----- ENTRIES SUPPLIED -----
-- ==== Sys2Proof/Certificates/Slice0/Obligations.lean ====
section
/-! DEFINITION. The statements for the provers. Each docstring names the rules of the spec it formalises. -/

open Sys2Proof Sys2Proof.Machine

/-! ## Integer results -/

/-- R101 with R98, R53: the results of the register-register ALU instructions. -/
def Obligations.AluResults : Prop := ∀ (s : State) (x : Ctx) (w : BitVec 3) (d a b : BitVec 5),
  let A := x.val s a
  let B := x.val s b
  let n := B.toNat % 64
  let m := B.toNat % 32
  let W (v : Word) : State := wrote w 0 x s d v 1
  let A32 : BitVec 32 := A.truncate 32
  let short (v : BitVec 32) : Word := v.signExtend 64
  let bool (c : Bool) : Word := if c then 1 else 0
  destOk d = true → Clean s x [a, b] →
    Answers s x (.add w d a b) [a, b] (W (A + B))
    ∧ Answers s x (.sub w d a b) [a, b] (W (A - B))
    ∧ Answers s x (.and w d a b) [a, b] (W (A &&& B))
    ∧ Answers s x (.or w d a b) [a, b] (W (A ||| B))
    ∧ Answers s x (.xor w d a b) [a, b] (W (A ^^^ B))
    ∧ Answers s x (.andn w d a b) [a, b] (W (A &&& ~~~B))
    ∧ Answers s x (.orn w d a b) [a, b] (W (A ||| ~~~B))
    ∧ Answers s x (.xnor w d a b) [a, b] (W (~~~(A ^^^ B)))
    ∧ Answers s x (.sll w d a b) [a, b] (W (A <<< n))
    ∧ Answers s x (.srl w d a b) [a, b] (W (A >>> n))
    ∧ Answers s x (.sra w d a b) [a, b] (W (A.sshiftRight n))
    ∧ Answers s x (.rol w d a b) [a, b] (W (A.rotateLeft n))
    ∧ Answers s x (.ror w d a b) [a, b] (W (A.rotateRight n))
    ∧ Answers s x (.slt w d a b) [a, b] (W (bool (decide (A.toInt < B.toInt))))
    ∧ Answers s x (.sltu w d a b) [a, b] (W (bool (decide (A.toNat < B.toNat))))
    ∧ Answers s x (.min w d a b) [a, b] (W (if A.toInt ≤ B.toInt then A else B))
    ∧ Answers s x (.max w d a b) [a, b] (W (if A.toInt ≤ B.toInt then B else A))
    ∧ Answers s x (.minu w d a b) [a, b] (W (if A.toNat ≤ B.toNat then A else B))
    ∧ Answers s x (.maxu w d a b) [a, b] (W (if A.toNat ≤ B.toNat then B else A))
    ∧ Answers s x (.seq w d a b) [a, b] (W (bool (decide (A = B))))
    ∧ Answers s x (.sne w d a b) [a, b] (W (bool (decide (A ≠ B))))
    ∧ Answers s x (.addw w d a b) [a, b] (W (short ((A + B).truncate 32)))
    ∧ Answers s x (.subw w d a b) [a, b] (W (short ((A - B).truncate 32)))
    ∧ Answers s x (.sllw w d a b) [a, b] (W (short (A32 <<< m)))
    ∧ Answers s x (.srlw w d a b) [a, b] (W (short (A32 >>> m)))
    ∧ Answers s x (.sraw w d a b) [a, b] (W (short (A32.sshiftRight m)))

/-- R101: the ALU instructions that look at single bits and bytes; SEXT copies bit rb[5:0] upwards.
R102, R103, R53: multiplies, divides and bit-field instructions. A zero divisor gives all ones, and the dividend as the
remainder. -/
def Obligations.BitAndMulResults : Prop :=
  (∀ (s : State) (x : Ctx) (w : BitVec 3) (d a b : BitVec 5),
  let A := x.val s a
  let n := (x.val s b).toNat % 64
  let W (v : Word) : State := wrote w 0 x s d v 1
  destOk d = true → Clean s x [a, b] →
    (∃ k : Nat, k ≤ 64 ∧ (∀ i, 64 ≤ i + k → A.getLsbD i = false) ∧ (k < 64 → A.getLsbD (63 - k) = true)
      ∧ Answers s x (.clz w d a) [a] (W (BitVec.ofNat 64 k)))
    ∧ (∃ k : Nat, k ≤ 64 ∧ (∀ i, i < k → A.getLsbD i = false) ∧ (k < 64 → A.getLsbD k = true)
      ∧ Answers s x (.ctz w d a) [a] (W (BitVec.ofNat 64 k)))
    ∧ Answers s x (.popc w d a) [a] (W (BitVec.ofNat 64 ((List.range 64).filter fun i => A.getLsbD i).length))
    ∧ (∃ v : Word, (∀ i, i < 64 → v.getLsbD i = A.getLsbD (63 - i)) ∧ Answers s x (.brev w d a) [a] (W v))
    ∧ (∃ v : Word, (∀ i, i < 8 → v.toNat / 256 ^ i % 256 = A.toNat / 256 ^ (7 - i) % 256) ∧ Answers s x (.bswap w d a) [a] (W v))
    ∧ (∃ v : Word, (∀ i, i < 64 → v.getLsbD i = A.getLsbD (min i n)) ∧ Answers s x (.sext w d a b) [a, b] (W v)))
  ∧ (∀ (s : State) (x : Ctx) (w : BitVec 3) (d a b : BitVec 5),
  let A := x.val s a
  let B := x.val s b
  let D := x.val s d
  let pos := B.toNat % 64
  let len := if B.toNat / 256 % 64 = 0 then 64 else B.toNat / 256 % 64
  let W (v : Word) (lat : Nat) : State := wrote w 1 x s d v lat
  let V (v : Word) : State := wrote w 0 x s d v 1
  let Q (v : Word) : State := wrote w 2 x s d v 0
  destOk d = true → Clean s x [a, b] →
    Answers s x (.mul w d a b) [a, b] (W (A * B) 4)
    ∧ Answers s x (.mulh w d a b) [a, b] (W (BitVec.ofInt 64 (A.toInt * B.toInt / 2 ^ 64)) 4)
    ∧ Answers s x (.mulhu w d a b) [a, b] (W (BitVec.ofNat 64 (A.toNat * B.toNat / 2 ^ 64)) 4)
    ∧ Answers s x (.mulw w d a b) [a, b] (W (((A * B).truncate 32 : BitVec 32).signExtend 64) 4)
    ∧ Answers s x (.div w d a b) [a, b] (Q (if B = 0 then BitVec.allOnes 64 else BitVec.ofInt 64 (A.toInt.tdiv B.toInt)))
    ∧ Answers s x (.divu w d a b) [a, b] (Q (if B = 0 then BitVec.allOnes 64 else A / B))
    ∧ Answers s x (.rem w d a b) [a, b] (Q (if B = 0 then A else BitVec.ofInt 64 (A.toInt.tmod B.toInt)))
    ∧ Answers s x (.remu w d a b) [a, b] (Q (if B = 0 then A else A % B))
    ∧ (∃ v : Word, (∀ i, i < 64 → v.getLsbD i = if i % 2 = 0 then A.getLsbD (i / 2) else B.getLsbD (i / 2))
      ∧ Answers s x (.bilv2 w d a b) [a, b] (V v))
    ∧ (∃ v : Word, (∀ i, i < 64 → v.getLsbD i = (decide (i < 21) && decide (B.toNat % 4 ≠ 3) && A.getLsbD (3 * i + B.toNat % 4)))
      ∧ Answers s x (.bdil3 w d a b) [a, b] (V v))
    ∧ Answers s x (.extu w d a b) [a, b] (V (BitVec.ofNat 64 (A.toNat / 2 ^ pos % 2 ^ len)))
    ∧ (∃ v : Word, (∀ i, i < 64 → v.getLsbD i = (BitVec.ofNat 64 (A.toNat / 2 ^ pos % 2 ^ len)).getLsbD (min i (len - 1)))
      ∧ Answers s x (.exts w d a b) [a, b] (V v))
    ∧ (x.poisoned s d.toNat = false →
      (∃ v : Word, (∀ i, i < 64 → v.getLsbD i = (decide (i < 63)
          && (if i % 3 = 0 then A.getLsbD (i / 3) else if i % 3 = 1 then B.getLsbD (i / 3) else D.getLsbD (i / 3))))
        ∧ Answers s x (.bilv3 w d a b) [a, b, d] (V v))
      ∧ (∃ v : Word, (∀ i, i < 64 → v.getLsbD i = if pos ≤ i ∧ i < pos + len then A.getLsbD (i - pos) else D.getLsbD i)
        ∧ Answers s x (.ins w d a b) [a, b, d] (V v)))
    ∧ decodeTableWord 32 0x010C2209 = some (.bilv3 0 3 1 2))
-----
----- ENTRIES SUPPLIED -----
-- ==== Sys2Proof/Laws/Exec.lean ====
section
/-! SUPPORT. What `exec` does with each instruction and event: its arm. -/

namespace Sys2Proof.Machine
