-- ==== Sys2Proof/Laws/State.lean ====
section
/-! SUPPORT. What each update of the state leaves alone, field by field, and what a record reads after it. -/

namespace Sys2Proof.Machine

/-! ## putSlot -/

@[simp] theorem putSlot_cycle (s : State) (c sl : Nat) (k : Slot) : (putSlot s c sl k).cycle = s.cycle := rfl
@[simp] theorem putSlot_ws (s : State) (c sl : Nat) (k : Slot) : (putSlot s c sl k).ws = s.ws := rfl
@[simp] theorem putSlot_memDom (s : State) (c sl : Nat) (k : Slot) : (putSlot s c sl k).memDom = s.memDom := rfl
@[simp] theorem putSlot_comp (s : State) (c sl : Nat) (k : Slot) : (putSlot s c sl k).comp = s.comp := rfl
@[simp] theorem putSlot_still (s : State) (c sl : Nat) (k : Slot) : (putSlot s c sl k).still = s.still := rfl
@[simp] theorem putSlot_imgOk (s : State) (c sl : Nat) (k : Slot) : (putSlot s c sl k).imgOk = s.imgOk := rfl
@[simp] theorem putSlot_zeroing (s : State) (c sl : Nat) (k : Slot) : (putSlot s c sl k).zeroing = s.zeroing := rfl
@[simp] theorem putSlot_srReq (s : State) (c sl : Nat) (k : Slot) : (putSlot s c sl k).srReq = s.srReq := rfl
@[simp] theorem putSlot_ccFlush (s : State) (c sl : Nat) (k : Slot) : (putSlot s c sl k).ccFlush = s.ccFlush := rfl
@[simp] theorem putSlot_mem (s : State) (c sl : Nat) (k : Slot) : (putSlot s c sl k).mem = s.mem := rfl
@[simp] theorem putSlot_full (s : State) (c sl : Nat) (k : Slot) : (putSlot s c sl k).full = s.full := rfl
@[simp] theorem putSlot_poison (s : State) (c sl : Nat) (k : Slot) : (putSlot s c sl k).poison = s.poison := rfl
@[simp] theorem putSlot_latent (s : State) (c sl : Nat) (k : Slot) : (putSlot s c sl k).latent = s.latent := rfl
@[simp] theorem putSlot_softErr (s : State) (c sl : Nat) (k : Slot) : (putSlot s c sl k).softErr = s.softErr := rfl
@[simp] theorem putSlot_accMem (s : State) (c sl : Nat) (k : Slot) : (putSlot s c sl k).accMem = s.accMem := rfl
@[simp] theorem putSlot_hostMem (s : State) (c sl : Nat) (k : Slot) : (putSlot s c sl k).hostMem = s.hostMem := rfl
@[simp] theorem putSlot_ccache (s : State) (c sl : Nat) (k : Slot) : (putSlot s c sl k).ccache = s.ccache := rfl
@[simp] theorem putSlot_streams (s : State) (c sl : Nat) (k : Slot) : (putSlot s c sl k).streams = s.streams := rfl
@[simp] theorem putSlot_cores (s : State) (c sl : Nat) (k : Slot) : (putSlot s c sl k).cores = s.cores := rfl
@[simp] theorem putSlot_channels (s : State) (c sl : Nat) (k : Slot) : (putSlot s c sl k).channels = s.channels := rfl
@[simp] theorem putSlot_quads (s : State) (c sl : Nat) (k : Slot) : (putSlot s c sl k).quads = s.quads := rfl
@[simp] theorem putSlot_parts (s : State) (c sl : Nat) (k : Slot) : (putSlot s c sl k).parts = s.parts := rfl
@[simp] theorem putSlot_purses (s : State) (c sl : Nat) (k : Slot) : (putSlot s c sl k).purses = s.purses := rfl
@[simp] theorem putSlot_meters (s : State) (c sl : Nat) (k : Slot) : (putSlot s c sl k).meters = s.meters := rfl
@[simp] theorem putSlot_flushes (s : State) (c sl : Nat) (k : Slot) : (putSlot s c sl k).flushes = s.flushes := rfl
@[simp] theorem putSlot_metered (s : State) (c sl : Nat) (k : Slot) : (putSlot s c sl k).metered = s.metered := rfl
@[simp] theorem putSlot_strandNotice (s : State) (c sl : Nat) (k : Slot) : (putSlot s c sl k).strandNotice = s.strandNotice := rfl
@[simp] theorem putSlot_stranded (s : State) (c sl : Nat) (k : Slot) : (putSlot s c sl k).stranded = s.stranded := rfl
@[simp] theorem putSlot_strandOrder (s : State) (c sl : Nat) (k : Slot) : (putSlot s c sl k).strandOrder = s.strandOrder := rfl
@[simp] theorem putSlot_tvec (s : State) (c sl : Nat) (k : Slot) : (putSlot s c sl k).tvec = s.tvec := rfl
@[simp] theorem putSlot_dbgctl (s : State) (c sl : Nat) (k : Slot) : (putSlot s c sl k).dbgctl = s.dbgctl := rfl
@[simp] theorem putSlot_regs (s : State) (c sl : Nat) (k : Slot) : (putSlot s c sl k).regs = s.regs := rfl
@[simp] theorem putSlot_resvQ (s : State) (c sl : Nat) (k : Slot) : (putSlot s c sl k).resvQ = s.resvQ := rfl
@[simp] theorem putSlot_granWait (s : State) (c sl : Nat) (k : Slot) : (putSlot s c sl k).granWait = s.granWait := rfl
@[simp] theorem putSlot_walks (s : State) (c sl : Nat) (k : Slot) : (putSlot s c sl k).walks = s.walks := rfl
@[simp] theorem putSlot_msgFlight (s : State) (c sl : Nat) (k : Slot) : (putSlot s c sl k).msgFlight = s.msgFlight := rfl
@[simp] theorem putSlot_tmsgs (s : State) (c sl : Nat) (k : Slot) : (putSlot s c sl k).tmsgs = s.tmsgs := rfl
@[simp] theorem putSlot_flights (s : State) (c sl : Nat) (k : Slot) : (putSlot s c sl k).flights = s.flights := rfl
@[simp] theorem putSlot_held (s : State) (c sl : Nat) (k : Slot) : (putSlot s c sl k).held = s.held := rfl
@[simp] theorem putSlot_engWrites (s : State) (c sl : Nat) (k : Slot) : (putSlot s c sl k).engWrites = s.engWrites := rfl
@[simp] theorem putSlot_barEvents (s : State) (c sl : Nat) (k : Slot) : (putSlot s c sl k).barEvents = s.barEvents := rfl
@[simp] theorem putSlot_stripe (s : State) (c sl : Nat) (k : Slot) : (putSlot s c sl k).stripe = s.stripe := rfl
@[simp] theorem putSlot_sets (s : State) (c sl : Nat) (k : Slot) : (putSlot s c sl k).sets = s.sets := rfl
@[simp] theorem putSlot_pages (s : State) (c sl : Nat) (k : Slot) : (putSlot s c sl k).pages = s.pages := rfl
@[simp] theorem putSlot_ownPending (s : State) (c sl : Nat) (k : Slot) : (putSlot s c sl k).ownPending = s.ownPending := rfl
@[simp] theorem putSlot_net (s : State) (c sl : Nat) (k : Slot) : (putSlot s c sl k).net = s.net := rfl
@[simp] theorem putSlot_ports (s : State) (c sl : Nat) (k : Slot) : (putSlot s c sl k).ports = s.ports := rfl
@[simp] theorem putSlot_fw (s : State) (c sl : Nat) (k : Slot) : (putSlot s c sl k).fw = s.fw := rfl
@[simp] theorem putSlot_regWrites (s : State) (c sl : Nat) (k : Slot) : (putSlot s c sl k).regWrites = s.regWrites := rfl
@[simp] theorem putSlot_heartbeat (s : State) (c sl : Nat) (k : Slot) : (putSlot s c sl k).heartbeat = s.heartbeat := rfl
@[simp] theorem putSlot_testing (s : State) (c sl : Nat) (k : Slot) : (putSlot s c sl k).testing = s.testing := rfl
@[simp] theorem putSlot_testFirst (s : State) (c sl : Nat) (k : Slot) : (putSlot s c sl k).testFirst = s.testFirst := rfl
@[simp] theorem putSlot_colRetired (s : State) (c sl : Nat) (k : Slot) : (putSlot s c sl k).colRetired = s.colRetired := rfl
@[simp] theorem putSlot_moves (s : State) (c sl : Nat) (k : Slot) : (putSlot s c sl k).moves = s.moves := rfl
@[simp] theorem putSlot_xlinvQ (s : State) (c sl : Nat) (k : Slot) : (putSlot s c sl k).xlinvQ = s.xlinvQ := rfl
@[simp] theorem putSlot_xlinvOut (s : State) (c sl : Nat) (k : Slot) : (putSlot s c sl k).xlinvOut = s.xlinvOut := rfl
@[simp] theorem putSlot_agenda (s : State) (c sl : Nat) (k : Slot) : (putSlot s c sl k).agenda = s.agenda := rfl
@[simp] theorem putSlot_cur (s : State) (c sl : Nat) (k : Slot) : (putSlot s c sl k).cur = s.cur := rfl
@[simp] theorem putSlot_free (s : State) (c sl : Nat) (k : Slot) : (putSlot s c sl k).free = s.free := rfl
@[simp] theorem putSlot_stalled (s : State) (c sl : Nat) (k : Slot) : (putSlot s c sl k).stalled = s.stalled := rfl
-----
----- ENTRIES SUPPLIED -----
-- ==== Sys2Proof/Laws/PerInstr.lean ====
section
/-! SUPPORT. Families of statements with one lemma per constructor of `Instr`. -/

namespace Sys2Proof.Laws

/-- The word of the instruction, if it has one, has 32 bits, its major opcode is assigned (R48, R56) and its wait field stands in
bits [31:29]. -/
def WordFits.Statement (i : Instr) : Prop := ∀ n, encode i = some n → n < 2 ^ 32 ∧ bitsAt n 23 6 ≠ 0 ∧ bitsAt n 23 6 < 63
-----
→ WORK ITEM
Reproduce verbatim only the segment of the listing bounded by the line containing "s.colRetired := rfl" and the line containing "s.xlinvOut := rfl", with both boundary lines included.

→ RESULT OF THE TASK
@[simp] theorem putSlot_colRetired (s : State) (c sl : Nat) (k : Slot) : (putSlot s c sl k).colRetired = s.colRetired := rfl
@[simp] theorem putSlot_moves (s : State) (c sl : Nat) (k : Slot) : (putSlot s c sl k).moves = s.moves := rfl
@[simp] theorem putSlot_xlinvQ (s : State) (c sl : Nat) (k : Slot) : (putSlot s c sl k).xlinvQ = s.xlinvQ := rfl
@[simp] theorem putSlot_xlinvOut (s : State) (c sl : Nat) (k : Slot) : (putSlot s c sl k).xlinvOut = s.xlinvOut := rfl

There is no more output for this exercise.